Нет, сильнее уже не скажешь — багряный хлынул свет... Стал повторять эти слова, но перехватило в груди. Я от боли зажмурился. И в этот миг вдруг увидел их. И почему-то в первых рядах поднимался Вовка Адалечкин. Почему он? Я не знаю. Может, потому, что был самый шумный, веселый. И главный выдумщик, заводила. А может быть, потому, что он нас слегка презирал. Я как сейчас вижу — Вовка усмехнется и вытянет губу: «Да что вы тут видели? Сено-солома...» И он был прав. Я, например, в то время не видел еще ни города, ни паровоза, даже и на машине-то в кабинке не ездил. А за Вовкой был Ленинград. Вовка уверял, что в одном ленинградском доме поместилась бы вся наша деревня Утятка. И мы ему верили, мы завидовали...

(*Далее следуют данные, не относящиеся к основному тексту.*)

-- ==== Sys2Proof/WellFormed.lean ====
section
/-! DEFINITION. Which frames, inputs and instructions are well formed: the types of 10_state.md R34 and R35, the
command line of 30_encoding.md R65, and the class conditions of R64, R66, R70 and R73. -/

namespace Sys2Proof

/-- R34: a TX frame holds exactly min(dlc, 8) payload bytes. -/
def TxFrame.ok (f : TxFrame) : Bool := f.data.length == payloadLen f.dlc

/-- R35: the identifier has RXID_W bits, the data length is at most 8 and counts the payload bytes. -/
def RxFrame.ok (p : Params) (f : RxFrame) : Bool :=
  decide (f.id < 2 ^ p.rxIdW) && decide (f.dlc ≤ 8) && f.data.length == f.dlc

/-- R33, R35: the answers a controller may give to `poll()`. -/
def answerOk (p : Params) : Option RxFrame → Bool
  | none => true
  | some f => f.ok p

/-- The characters after the opcode fit a command line: allowed bytes only, at most CAP with the opcode (R65). -/
def charsOk (p : Params) (chars : List Byte) : Bool :=
  chars.all isLineByte && decide (chars.length + 1 ≤ p.cap)

/-- The operands of a transmit line: a frame that R69 can assemble from a line long enough for its declared data
length (R68, R70), or characters that fail a check of R70. -/
def TxArg.wf (p : Params) : TxArg → Bool
  | .frame f tail =>
    f.ok && tail.all isLineByte
      && decide (2 * f.dlc.toNat ≤ 2 * payloadLen f.dlc + tail.length)
      && decide (5 + 2 * payloadLen f.dlc + tail.length ≤ p.cap)
  | .malformed chars => charsOk p chars && !txLineOk chars

/-- A well-formed instruction: each carries only what its row of the opcode table admits. -/
def Instr.wf (p : Params) : Instr → Bool
  | .feedCr => true
  | .feedLf => true
  | .feedNul => true
  | .feedLower b => isLower b
  | .feedOther b => isLineByte b
  | .openBus ignored => charsOk p ignored
  | .closeBus ignored => charsOk p ignored
  | .transmit arg => arg.wf p
  | .transmitLc arg => arg.wf p
  | .unrecognized op rest => isLineByte op && !isOpcode op && charsOk p rest
  | .pollEmpty => true
  | .rxStd f => f.ok p && !f.ide
  | .rxExt f => f.ok p && f.ide

/-- A line the Line Assembler can complete (R65). -/
def lineOk (p : Params) (chars : List Byte) : Bool :=
  decide (1 ≤ chars.length) && decide (chars.length ≤ p.cap) && chars.all isLineByte

end Sys2Proof
end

Вот Адалечкин бежит к классной доске, а ведь его не вызывали. Но что ему — он же ленинградец. Им все можно — они же сиротки... Это Вовка-то сирота? Совсем не похоже! Вот он стоит у доски и жестикулирует, закатывает глаза. Потом встает на руки и так ходит по классу. Мы хохочем, а он — счастливый. А наша учительница стоит в сторонке и вытирает слезы. Ей и жалко его, и обидно: ну разве можно так, на руках? А потом Вовка хватает мел и начинает рисовать на доске. Это карикатуры на всех нас. И как похоже! А ведь он знает класс только неделю. Но сколько же дней в неделе?

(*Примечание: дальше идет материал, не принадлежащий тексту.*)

-- ==== Sys2Proof/Machine/Ops.lean ====
section
/-! DEFINITION. The named operations over the line buffer, the ports and the outside's moves. -/

namespace Sys2Proof.Machine

/-- The outcome of a step or an instruction of this machine. -/
abbrev Result := Host.Outcome State Fault Refusal

/-- Go on with `g` from the state `r` answers; a stop stays the stop it is. -/
def andThen (r : Result) (g : State → Result) : Result :=
  match r with
  | .next s => g s
  | .fault f => .fault f
  | .refused e => .refused e

/-! The line buffer. -/

/-- The content of cell `i` (R23). -/
def Memory.read : Memory → Nat → Byte
  | [], _ => lbBlank
  | (a, v) :: m, i => if a = i then v else Memory.read m i

/-- Put a cell in its place among rising indices. -/
def Memory.insert : Memory → Nat → Byte → Memory
  | [], i, v => [(i, v)]
  | (a, w) :: m, i, v => if i < a then (i, v) :: (a, w) :: m else (a, w) :: Memory.insert m i v

/-- `LB[i] <- v`, in canonical form: a cell that becomes `lbBlank` is not listed. -/
def Memory.write (m : Memory) (i : Nat) (v : Byte) : Memory :=
  let others := m.filter fun c => c.1 != i
  if v = lbBlank then others else Memory.insert others i v

/-- The canonical form: strictly rising indices, no cell equal to what an unlisted one reads as. -/
abbrev Memory.wf (m : Memory) : Prop :=
  m.Pairwise (fun c d => c.1 < d.1) ∧ ∀ c ∈ m, c.2 ≠ lbBlank

/-- CAP (R9). -/
def State.cap (s : State) : Nat := s.params.cap

/-- The command line received so far: [LB[0], ..., LB[LEN-1]] (R23, R86). -/
def State.line (s : State) : List Byte := (List.range s.len).map s.lb.read

/-- The end of a line (R86, R87): a non-empty buffer is returned and becomes empty; its cells are not cleared. -/
def State.terminate (s : State) : State :=
  if 0 < s.len then { s with lineOut := some s.line, len := 0 } else { s with lineOut := none }

/-- The append of R89 and R90: `c` is stored if a cell is left and dropped silently if not; no line is returned. -/
def State.append (s : State) (c : Byte) : State :=
  if s.len < s.cap then { s with lb := s.lb.write s.len c, len := s.len + 1, lineOut := none }
  else { s with lineOut := none }

/-- A byte that neither extends nor ends the line (R88): no line is returned. -/
def State.discard (s : State) : State := { s with lineOut := none }

/-! The outside's moves. -/

/-- The frame a free poll answers, within the type of R35 (log 3). -/
def freeFrame (p : Params) (n : Nat) : RxFrame :=
  { ide := Config.freeIde n
    id := Config.freeId n % 2 ^ p.rxIdW
    dlc := (Config.freeDlc n).val
    data := (List.range (Config.freeDlc n).val).map (Config.freeByte n) }

/-- The draws of the n-th free move. -/
def freeDraws (p : Params) (n : Nat) : Draws :=
  { inb := Config.freeInb n
    sendOk := Config.freeSendOk n
    answer := if Config.freePollPresent n then some (freeFrame p n) else none }

/-- The n-th free move. -/
def freeStimulus (p : Params) (n : Nat) : Stimulus :=
  if Config.freeReset n then .reset else .iteration (freeDraws p n)

/-- The move the next step takes: the first of `stimuli`, a free one when there is none (log 3). -/
def State.stimulus (s : State) : Stimulus :=
  match s.stimuli with
  | x :: _ => x
  | [] => freeStimulus s.params s.tick

/-- The controller's answer to a `send` of this step (R32). During a RESET no `send` is made. -/
def State.sendAnswer (s : State) : Bool :=
  match s.stimulus with
  | .iteration d => d.sendOk
  | .reset => Config.freeSendOk s.tick

/-- The move is over: the next step takes the next one. -/
def State.advance (s : State) : State := { s with stimuli := s.stimuli.tail, tick := s.tick + 1 }

/-! The ports (R15). -/

/-- One more event in the record (R144). -/
def State.record (s : State) (e : Event) : State := { s with events := s.events ++ [e] }

/-- Port IN: the byte is taken from the transport (R30, R53). -/
def State.consume (s : State) (b : Byte) : State := s.record (.consume b)

/-- `emit(bytes)` on port OUT (R15, R31). `emit([])` emits nothing. -/
def State.emit (s : State) (bytes : List Byte) : State :=
  if bytes = [] then s else s.record (.emit bytes)

/-- `poll()` on port CANRX, answered by `answer` (R33, R53). -/
def State.polled (s : State) (answer : Option RxFrame) : State := s.record (.poll answer)

/-- The bytes of the emit events of a record, in order. -/
def outBytes (es : List Event) : List Byte :=
  es.flatMap fun e => match e with
    | .emit bytes => bytes
    | .consume _ => []
    | .send _ _ => []
    | .poll _ => []

/-- The output stream of the run so far (R31, R56). -/
def State.out (s : State) : List Byte := outBytes s.events

/-! RESET. -/

/-- The RESET event (R175): every register takes its reset value of R37, a partial line is discarded, nothing is
emitted, sent or polled, and the collaborators' coming moves stay. -/
def State.resetEvent (s : State) : State :=
  { s with
    bus := State.reset.bus
    lb := State.reset.lb
    len := State.reset.len
    txfail := State.reset.txfail
    lineOut := State.reset.lineOut }

end Sys2Proof.Machine
end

Да, ровно семь дней назад мы их встречали. Стоял мороз, а сверху с неба падали мертвые, застывшие птицы. Теперь уж таких морозов не будет, и такого горя тоже не будет... А потом на дороге показался автобус. Он шел медленно, почти крадучись, еле-еле пробивая сугробы. И вот открылась дверка, и в проеме двери показалась наша директор школы Варвара Степановна Иванова. Вид у ней был уставший, замученный. От Кургана до нашей Утятки они ехали почти восемь часов. Это сорок-то километров! Но дороги не было, ехали по снежной целине...

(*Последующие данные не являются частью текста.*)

theorem State.dispatch_closeBus (s : State) :
    s.dispatch .closeBus = { s with bus := .closed, events := s.events ++ [.emit [0x0D]] } := by
  rw [State.dispatch, State.ack_eq, State.applyBus_eq, if_neg (by decide), if_pos rfl]

/-- Settles O27: both commands execute as the dispatch of their Parse Result, which is `apply` and then the ack. -/
theorem openAndCloseWriteBus : Obligations.OpenAndCloseWriteBus := by
  intro s ignored
  refine ⟨parse_openBus_line ignored, parse_closeBus_line ignored, s.applyBus_eq, ?_, ?_⟩
  · rw [exec_line (i := .openBus ignored) rfl, State.dispatch_openBus]
  · rw [exec_line (i := .closeBus ignored) rfl, State.dispatch_closeBus]

end Sys2Proof.Machine
end

section
/-! The notification of a received frame: its fields as Encode picks them (42_frame_codec.md R120, R72), and
what the rows of the controller poll put on OUT (R121 to R123). -/

namespace Sys2Proof

/-- The identifier digits are the fields id[10:8], id[7:4] and id[3:0] of the pseudocode (R47). -/
theorem rxIdDigits_eq_idFields (id : Nat) :
    rxIdDigits id
      = [hexChar (Pseudo.idField id 8 3), hexChar (Pseudo.idField id 4 4), hexChar (Pseudo.idField id 0 4)] := by
  simp only [rxIdDigits, Pseudo.idField, Nat.shiftRight_eq_div_pow, Nat.reducePow, Nat.div_one]

/-- A list is its elements read in the order of their indices. -/
theorem map_getD_range_length {α : Type} (l : List α) (d : α) : (List.range l.length).map (l.getD · d) = l := by
  refine List.ext_getElem (by simp) fun i _ hi => ?_
  simp [hi]

/-- A whole payload, byte by byte, is the payload by index. -/
theorem flatMap_digitsOfByte_eq_range (data : List Byte) :
    data.flatMap digitsOfByte = (List.range data.length).flatMap fun i => digitsOfByte (data.getD i 0) := by
  conv_lhs => rw [← map_getD_range_length data 0, List.flatMap_map]

theorem RxFrame.data_length_of_ok {p : Params} {f : RxFrame} (h : f.ok p = true) : f.data.length = f.dlc := by
  simp only [RxFrame.ok, Bool.and_eq_true, beq_iff_eq] at h
  exact h.2

/-- A standard frame whose payload has its data length is encoded as Encode says (R120). -/
theorem encodeFrame_eq_pseudo {f : RxFrame} (h : f.data.length = f.dlc) : encodeFrame f = Pseudo.encode f := by
  cases hide : f.ide with
  | true => simp [encodeFrame, Pseudo.encode, hide]
  | false =>
    have htake : f.data.take f.dlc = f.data := List.take_of_length_le h.le
    simp only [encodeFrame, Pseudo.encode, hide, htake, rxIdDigits_eq_idFields, flatMap_digitsOfByte_eq_range, h]
    simp [digitsOfByte]

/-- Settles O14: identifier digit by digit, and the payload read by index. -/
theorem encodeIsThePseudocode : Obligations.EncodeIsThePseudocode :=
  fun _ _ h => encodeFrame_eq_pseudo (RxFrame.data_length_of_ok h)

/-- 't', three identifier digits, the data length digit, two digits a byte, CR (R72, R124). -/
theorem Pseudo.encode_length {f : RxFrame} (h : f.ide = false) : (Pseudo.encode f).length = 6 + 2 * f.dlc := by
  have hlen : (Pseudo.encode f).length = f.dlc * 2 + 6 := by simp [Pseudo.encode, h, List.length_flatMap]
  omega

end Sys2Proof

namespace Sys2Proof.Machine

@[simp] theorem exec_rxStd (f : RxFrame) (s : State) : exec (.rxStd f) s = .next (s.emit (encodeFrame f)) := rfl

@[simp] theorem exec_rxExt (f : RxFrame) (s : State) : exec (.rxExt f) s = .next (s.emit []) := rfl

@[simp] theorem exec_pollEmpty (s : State) : exec .pollEmpty s = .next s := rfl

/-- An emission is one event more and writes no register (R31). -/
theorem State.emit_of_ne_nil {bytes : List Byte} (h : bytes ≠ []) (s : State) :
    s.emit bytes = { s with events := s.events ++ [.emit bytes] } := if_neg h

/-- Settles O31: the notification is Encode of the frame and is not empty, so its emission is recorded. -/
theorem standardFrameIsNotified : Obligations.StandardFrameIsNotified := by
  intro p s f hok hstd
  have hlen : (Pseudo.encode f).length = 6 + 2 * f.dlc := Pseudo.encode_length hstd
  have hne : Pseudo.encode f ≠ [] := List.ne_nil_of_length_pos (by omega)
  refine ⟨?_, hlen⟩
  rw [exec_rxStd, encodeIsThePseudocode p f hok, State.emit_of_ne_nil hne]

/-- Settles O32: RX_EXT emits the empty sequence, which is no emission, and POLL_EMPTY does nothing. -/
theorem extendedFrameAndEmptyPollAreSilent : Obligations.ExtendedFrameAndEmptyPollAreSilent := by
  intro s f
  refine ⟨?_, exec_pollEmpty s⟩
  rw [exec_rxExt, State.emit_nil]

end Sys2Proof.Machine
end

section
/-! The poll follows BUS (43_dispatch_scheduler.md R139 to R141): what the dispatch of a line records, what each phase of an
iteration answers, and the iteration put together. -/

namespace Sys2Proof.Pseudo

/-- A transmit line parses to Transmit or to Unrecognized (R100, R103). -/
theorem decodeTransmit_cases (line : List Byte) :
    decodeTransmit line = .unrecognized ∨ ∃ f, decodeTransmit line = .transmit f := by
  unfold decodeTransmit
  dsimp only
  split_ifs
  · exact .inl rfl
  · exact .inl rfl
  · exact .inl rfl
  · exact .inr ⟨_, rfl⟩
  · exact .inl rfl

/-- A character other than 0 at position 0 is the first of the line. -/
theorem eq_cons_of_pos_zero {line : List Byte} {b : Byte} (hb : b ≠ 0) (h : pos line 0 = b) :
    ∃ rest, line = b :: rest := by
  cases line with
  | nil => exact absurd h.symm hb
  | cons c rest =>
    obtain rfl : c = b := h
    exact ⟨rest, rfl⟩

end Sys2Proof.Pseudo

namespace Sys2Proof.Machine

/-! The parser. -/

/-- Every line that can be formed has a Parse Result (R65, R100). -/
theorem exists_parse_of_ne_nil {chars : List Byte} (h : chars ≠ []) : ∃ r, parse chars = some r := by
  obtain ⟨c, rest, rfl⟩ := List.exists_cons_of_ne_nil h
  simp only [parse, decodeLine]
  split_ifs <;> exact ⟨_, rfl⟩

/-- A line the pseudocode parses to OpenBus or CloseBus has the opcode of that command (R101, R102). -/
theorem parse_of_pseudo_parse {line : List Byte} {r : ParseResult} (hr : r = .openBus ∨ r = .closeBus)
    (h : Pseudo.parse line = r) : parse line = some r := by
  unfold Pseudo.parse at h
  split_ifs at h with hO hC hT
  · obtain ⟨rest, rfl⟩ := Pseudo.eq_cons_of_pos_zero (by decide) hO
    exact h ▸ parse_openBus_line rest
  · obtain ⟨rest, rfl⟩ := Pseudo.eq_cons_of_pos_zero (by decide) hC
    exact h ▸ parse_closeBus_line rest
  · rcases Pseudo.decodeTransmit_cases line with hbad | ⟨f, hframe⟩
    · simp [← h, hbad] at hr
    · simp [← h, hframe] at hr
  · simp [← h] at hr

/-! Dispatch. -/

/-- Of a dispatch, only `apply` writes BUS (R135, R136). -/
theorem State.dispatch_bus (s : State) (r : ParseResult) : (s.dispatch r).bus = (s.applyBus r).bus := by
  cases r <;> simp [State.dispatch, State.transmit, State.ack, State.bell]

/-- What phase 1 may record: no poll, and no emission beside the ack and the bell (R140). -/
def Event.inPhase1 : Event → Bool
  | .consume _ => true
  | .send _ _ => true
  | .emit bytes => bytes == [cr] || bytes == [bel]
  | .poll _ => false

theorem Event.isPoll_of_inPhase1 {e : Event} (h : e.inPhase1 = true) : e.isPoll = false := by
  cases e with
  | poll a => cases h
  | consume b => rfl
  | send f ok => rfl
  | emit bytes => rfl

theorem Event.emit_inPhase1_iff {bytes : List Byte} :
    (Event.emit bytes).inPhase1 = true ↔ bytes = [cr] ∨ bytes = [bel] := by
  simp [Event.inPhase1]

/-- A dispatch records at most a send and one response byte (R136, R137). -/
theorem State.dispatch_events (s : State) (r : ParseResult) :
    ∃ es, (s.dispatch r).events = s.events ++ es ∧ ∀ e ∈ es, e.inPhase1 = true := by
  cases r with
  | openBus => exact ⟨[.emit [cr]], by simp [State.dispatch, State.ack], by decide⟩
  | closeBus => exact ⟨[.emit [cr]], by simp [State.dispatch, State.ack], by decide⟩
  | transmit f =>
    exact ⟨[.send f s.sendAnswer, .emit [cr]], by simp [State.dispatch, State.transmit, State.ack],
      by simp [Event.inPhase1]⟩
  | unrecognized => exact ⟨[.emit [bel]], by simp [State.dispatch, State.bell], by decide⟩

/-! Phase 1. -/

/-- Without a completed line nothing happens, and a completed line is dispatched by its Parse Result (R139). -/
theorem runCompletedLine_eq_next {s t : State} (h : runCompletedLine s = .next t) :
    (s.lineOut = none ∧ t = s) ∨
      ∃ chars r, s.lineOut = some chars ∧ parse chars = some r ∧ t = s.discard.dispatch r := by
  cases hline : s.lineOut with
  | none =>
    rw [runCompletedLine_none hline] at h
    cases h
    exact .inl ⟨rfl, rfl⟩
  | some chars =>
    have hne : chars ≠ [] := by
      rintro rfl
      simp [runCompletedLine, hline, runInput, decode, decodeLine] at h
    obtain ⟨r, hr⟩ := exists_parse_of_ne_nil hne
    rw [runCompletedLine_some hline hr] at h
    cases h
    exact .inr ⟨chars, r, rfl, hr, rfl⟩

/-- Feed emits nothing and records nothing of its own (R85). -/
theorem exec_decodeByte_events {b : Byte} {s t : State} (h : exec (decodeByte b) s = .next t) :
    t.events = s.events := by
  rw [exec_decodeByte] at h
  cases h
  split_ifs <;> simp

/-- Phase 1 with an input byte: it is taken and fed, and a line it completes is dispatched (R139, R140). -/
theorem phase1_some (b : Byte) (s : State) :
    phase1 (some b) s = andThen (exec (decodeByte b) (s.consume b)) runCompletedLine := rfl

theorem phase1_events {inb : Option Byte} {s t : State} (h : phase1 inb s = .next t) :
    ∃ es, t.events = s.events ++ es ∧ ∀ e ∈ es, e.inPhase1 = true := by
  cases inb with
  | none =>
    cases h
    exact ⟨[], by simp⟩
  | some b =>
    obtain ⟨u, hfeed, hline⟩ := andThen_eq_next.mp (phase1_some b s ▸ h)
    have hu : u.events = s.events ++ [.consume b] := by rw [exec_decodeByte_events hfeed, State.consume_events]
    rcases runCompletedLine_eq_next hline with ⟨-, rfl⟩ | ⟨-, r, -, -, rfl⟩
    · exact ⟨[.consume b], hu, by simp [Event.inPhase1]⟩
    · obtain ⟨es, hes, hall⟩ := u.discard.dispatch_events r
      refine ⟨.consume b :: es, by simp [hes, hu], ?_⟩
      simpa [Event.inPhase1] using hall

/-- A terminator after a non-empty line: the line is dispatched in the same phase (R86, R87, R139). -/
theorem phase1_completes {b : Byte} {s : State} {r : ParseResult} (hb : isTerminator b = true) (hlen : 0 < s.len)
    (hr : parse s.line = some r) :
    phase1 (some b) s = .next ((s.consume b).terminate.discard.dispatch r) := by
  have hout : (s.consume b).terminate.lineOut = some s.line := by
    rw [State.terminate_of_len_pos (s := s.consume b) hlen]
    rfl
  rw [phase1_some, exec_decodeByte, if_pos hb, andThen_next, runCompletedLine_some hout hr, State.discard]

/-- BUS after a line of phase 1 is what `apply` makes of it (R135). -/
theorem phase1_bus_of_parse {b : Byte} {s t : State} {r : ParseResult} (hb : isTerminator b = true)
    (hlen : 0 < s.len) (hr : parse s.line = some r) (h : phase1 (some b) s = .next t) :
    t.bus = (s.applyBus r).bus := by
  rw [phase1_completes hb hlen hr] at h
  cases h
  rw [State.dispatch_bus]
  cases r <;> simp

А потом показались и ребятишки. Некоторых выносили прямо на руках — пугливые несчастные глаза, серые щеки. Много было больных, покалеченных. Блокада сделала свое дело. Да и ехали долго: от Ленинграда до Кургана добирались около месяца. Вагоны были продувные, холодные... И у нас отойдут ли они, согреются?

И вот уже отошли душой, согрелись. А Вовка Адалечкин уже смешит целый класс. Учительница смотрит на него умоляюще, а потом обращается к нам:

— Ребята, мы должны любить наших новеньких, не обижать... Мы пришли им на выручку в трудный час...

И в это время гремит звонок. Вовка Адалечкин машет руками, а потом выскакивает в коридор. Мы следим за ним — все-таки новенький. В коридоре он встречается со своей подружкой Лидочкой Костиковой, мы ее видим уже неделю, но привыкнуть не можем... Она такая печальная, жалкая. Позвоночник у ней изуродован — то ли пуля, то ли контузия. А в глазах все время прыгают искорки — кажется, она зла на весь мир. Вот они стоят рядом и шепчутся. Два маленьких заговорщика. Вовка дает ей какое-то задание — Лидочка кивает головой, соглашается. Скажу сразу об этом задании: Вовка просит насыпать в питьевой бачок бертолетовой соли. Мы об этом, конечно, не знали еще, не догадывались. Поэтому и пили без всякого опасения. Раз стоит вода — почему не пить... И вот прошел час, может, меньше — и начался ад. В животе — прямо огонь, и он готов спалить заживо. И на следующий день пришла та же казнь: желудок лезет в горло, и нет дыхания. Один Адалечкин не болеет. Это его и выдало... Как они были изобретательны! И как несчастны!

А через несколько дней мы узнали, что все родные у Лиды и Вовки погибли. Все, все! Невозможно представить. Вот почему, наверное, и мстили нам наши новенькие... За то, что мы не слышали свиста бомб, за то, что жили мы так далеко-далеко от войны... И за то, что тогда совсем, совсем не про нас писали стихи... И какие!.. «Все на колени, все! Багряный хлынул свет! И ленинградцы вновь идут сквозь дым рядами...» Да, так и было! Они шли и шли вперед. И мы с ними... И каждый чувствовал плечо другого. И одно сердце переливалось в другое, а потом все дальше и дальше... И так до тех пор, пока недоверие не сменилось любовью. Спасибо им за эту любовь!

III

Спасибо тебе, Боря Смирнов, за то, что мы узнали тебя, а через тебя — Ленинград. Ведь города — это люди, которые живут там. Если люди живут хорошие, добрые, значит, хорошие и города...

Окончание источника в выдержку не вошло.